— Try it —
Using the listing below, copy exactly the lines from the one containing "e => .block" to the one containing "(R142, R144). -/", both lines included, and no others.

— Input data —

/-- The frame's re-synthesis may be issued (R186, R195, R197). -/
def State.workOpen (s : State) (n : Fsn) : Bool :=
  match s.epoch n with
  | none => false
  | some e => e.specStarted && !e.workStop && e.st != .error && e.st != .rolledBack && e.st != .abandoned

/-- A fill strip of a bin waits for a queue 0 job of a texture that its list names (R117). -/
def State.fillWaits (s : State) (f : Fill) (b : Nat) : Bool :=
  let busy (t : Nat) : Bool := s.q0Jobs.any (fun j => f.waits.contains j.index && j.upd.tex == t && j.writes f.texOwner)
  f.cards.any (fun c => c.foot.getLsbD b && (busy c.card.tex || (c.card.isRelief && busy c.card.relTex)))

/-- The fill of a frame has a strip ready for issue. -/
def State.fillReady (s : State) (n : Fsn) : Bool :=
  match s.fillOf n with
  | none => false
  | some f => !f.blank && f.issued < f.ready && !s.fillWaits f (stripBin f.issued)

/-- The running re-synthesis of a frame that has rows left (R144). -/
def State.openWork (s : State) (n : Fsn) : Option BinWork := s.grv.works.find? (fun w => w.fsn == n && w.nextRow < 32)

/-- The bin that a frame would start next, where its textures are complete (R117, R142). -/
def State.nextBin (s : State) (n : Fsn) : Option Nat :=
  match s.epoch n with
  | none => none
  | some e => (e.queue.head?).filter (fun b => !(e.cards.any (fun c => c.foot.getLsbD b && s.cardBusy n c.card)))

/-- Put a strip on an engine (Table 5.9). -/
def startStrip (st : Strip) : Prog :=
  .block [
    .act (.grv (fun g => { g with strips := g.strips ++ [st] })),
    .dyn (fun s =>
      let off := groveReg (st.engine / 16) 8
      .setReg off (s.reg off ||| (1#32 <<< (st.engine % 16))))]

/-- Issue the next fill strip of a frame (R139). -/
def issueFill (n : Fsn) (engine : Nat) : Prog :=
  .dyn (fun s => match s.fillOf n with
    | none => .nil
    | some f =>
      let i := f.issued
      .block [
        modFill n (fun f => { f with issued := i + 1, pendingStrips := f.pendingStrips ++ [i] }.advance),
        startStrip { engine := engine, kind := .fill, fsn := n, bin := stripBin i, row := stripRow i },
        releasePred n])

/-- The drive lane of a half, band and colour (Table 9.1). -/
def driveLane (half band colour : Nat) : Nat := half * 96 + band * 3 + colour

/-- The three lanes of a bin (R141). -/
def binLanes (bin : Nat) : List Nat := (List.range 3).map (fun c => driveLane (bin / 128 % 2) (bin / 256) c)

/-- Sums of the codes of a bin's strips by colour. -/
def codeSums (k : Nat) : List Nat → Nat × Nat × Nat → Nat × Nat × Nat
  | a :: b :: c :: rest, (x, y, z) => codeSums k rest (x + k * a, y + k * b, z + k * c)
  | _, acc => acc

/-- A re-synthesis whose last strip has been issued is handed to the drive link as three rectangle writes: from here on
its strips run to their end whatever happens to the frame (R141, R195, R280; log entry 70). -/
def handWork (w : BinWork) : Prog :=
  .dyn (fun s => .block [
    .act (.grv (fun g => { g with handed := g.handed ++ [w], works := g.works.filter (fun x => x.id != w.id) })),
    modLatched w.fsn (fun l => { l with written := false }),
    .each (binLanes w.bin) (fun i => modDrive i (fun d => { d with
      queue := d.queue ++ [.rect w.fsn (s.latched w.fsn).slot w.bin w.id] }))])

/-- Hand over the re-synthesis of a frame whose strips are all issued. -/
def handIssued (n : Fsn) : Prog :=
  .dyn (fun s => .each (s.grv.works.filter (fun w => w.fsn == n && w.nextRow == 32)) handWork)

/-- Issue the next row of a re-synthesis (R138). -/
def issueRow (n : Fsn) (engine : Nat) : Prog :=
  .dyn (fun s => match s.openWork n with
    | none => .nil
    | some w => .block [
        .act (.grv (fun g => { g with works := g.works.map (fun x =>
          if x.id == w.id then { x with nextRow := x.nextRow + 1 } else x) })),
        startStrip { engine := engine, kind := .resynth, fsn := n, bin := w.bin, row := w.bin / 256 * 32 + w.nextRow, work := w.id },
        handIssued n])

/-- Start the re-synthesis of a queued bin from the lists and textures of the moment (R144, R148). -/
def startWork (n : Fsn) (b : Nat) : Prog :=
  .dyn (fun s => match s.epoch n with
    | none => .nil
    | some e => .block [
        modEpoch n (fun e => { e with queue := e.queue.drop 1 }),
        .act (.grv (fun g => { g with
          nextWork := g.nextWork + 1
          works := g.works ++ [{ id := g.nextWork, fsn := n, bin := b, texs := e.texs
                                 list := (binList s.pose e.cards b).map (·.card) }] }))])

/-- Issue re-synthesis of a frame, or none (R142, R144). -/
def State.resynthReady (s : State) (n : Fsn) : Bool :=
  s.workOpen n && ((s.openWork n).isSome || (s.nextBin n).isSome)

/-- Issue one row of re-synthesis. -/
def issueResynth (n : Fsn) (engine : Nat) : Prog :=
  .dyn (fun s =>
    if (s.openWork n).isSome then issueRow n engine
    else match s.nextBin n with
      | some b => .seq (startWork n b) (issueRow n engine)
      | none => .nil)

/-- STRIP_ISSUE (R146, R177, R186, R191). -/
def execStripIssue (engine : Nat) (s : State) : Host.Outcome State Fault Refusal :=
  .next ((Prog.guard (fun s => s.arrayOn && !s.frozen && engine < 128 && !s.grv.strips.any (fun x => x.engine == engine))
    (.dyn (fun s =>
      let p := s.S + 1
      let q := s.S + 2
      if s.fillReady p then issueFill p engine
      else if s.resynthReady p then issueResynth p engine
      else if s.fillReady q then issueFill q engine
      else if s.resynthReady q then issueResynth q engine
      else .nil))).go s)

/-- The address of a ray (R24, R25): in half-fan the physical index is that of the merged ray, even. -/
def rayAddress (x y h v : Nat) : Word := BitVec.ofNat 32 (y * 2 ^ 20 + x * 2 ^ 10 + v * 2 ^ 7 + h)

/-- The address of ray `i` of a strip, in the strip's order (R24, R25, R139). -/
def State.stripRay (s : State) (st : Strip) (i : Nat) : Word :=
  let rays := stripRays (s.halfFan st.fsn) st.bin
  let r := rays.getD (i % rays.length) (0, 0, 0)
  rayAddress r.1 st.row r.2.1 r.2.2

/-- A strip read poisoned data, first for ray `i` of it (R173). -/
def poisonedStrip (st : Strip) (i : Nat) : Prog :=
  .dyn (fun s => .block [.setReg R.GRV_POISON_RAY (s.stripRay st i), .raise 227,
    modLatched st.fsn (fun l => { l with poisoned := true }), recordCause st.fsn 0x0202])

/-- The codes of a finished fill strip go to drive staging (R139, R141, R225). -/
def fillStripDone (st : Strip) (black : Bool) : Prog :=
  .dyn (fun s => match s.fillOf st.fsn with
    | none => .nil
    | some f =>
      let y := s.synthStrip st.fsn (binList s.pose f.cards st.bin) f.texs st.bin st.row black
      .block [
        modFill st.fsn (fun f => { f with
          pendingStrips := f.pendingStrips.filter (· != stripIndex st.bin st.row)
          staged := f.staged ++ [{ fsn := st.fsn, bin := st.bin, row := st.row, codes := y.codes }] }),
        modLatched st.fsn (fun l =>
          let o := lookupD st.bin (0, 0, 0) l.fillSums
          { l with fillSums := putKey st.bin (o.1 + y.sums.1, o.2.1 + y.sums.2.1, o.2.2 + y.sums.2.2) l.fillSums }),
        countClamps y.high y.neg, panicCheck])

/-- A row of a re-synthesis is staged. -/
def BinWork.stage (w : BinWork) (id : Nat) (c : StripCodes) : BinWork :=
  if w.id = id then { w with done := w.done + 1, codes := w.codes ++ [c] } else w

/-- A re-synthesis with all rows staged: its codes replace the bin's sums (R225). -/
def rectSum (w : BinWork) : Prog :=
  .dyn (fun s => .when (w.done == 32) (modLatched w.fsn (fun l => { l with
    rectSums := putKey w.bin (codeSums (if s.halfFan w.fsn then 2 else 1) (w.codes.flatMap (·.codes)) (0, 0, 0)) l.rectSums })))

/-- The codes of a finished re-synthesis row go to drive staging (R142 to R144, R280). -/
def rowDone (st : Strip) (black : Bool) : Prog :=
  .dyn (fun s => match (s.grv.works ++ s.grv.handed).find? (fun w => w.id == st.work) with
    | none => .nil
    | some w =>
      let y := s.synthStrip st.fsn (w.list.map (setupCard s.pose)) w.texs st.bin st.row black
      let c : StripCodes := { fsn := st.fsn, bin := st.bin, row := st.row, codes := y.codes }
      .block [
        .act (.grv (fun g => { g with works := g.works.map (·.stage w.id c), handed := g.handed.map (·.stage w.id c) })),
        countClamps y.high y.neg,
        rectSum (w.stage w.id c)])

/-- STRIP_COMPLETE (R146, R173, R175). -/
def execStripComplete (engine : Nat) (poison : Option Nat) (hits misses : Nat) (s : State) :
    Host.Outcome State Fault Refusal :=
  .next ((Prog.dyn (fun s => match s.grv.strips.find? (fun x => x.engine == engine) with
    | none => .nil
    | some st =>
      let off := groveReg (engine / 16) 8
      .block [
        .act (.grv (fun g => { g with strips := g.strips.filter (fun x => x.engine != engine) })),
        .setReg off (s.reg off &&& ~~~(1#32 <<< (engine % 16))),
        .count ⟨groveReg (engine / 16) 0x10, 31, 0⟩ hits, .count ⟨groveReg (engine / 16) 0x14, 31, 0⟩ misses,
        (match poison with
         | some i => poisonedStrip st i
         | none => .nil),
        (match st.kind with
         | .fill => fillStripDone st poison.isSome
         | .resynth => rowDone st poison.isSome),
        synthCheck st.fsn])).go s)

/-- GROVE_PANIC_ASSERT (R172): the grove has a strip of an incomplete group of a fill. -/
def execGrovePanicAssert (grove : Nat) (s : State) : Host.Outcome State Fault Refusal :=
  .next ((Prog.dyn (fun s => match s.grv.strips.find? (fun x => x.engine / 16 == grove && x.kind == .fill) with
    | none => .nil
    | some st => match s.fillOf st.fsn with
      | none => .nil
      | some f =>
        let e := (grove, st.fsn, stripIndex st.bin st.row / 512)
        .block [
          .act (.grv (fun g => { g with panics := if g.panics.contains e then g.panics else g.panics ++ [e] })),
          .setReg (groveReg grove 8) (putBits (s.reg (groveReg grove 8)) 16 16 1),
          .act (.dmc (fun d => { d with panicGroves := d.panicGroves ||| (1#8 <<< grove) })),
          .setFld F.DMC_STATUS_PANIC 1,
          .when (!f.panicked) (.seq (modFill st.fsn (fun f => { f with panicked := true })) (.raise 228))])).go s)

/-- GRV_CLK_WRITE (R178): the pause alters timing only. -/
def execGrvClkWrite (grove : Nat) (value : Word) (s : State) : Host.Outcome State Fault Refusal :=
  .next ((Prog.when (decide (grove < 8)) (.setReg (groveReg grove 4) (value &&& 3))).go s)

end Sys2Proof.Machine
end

— Answer section —
    | some e => .block [
        modEpoch n (fun e => { e with queue := e.queue.drop 1 }),
        .act (.grv (fun g => { g with
          nextWork := g.nextWork + 1
          works := g.works ++ [{ id := g.nextWork, fsn := n, bin := b, texs := e.texs
                                 list := (binList s.pose e.cards b).map (·.card) }] }))])

/-- Issue re-synthesis of a frame, or none (R142, R144). -/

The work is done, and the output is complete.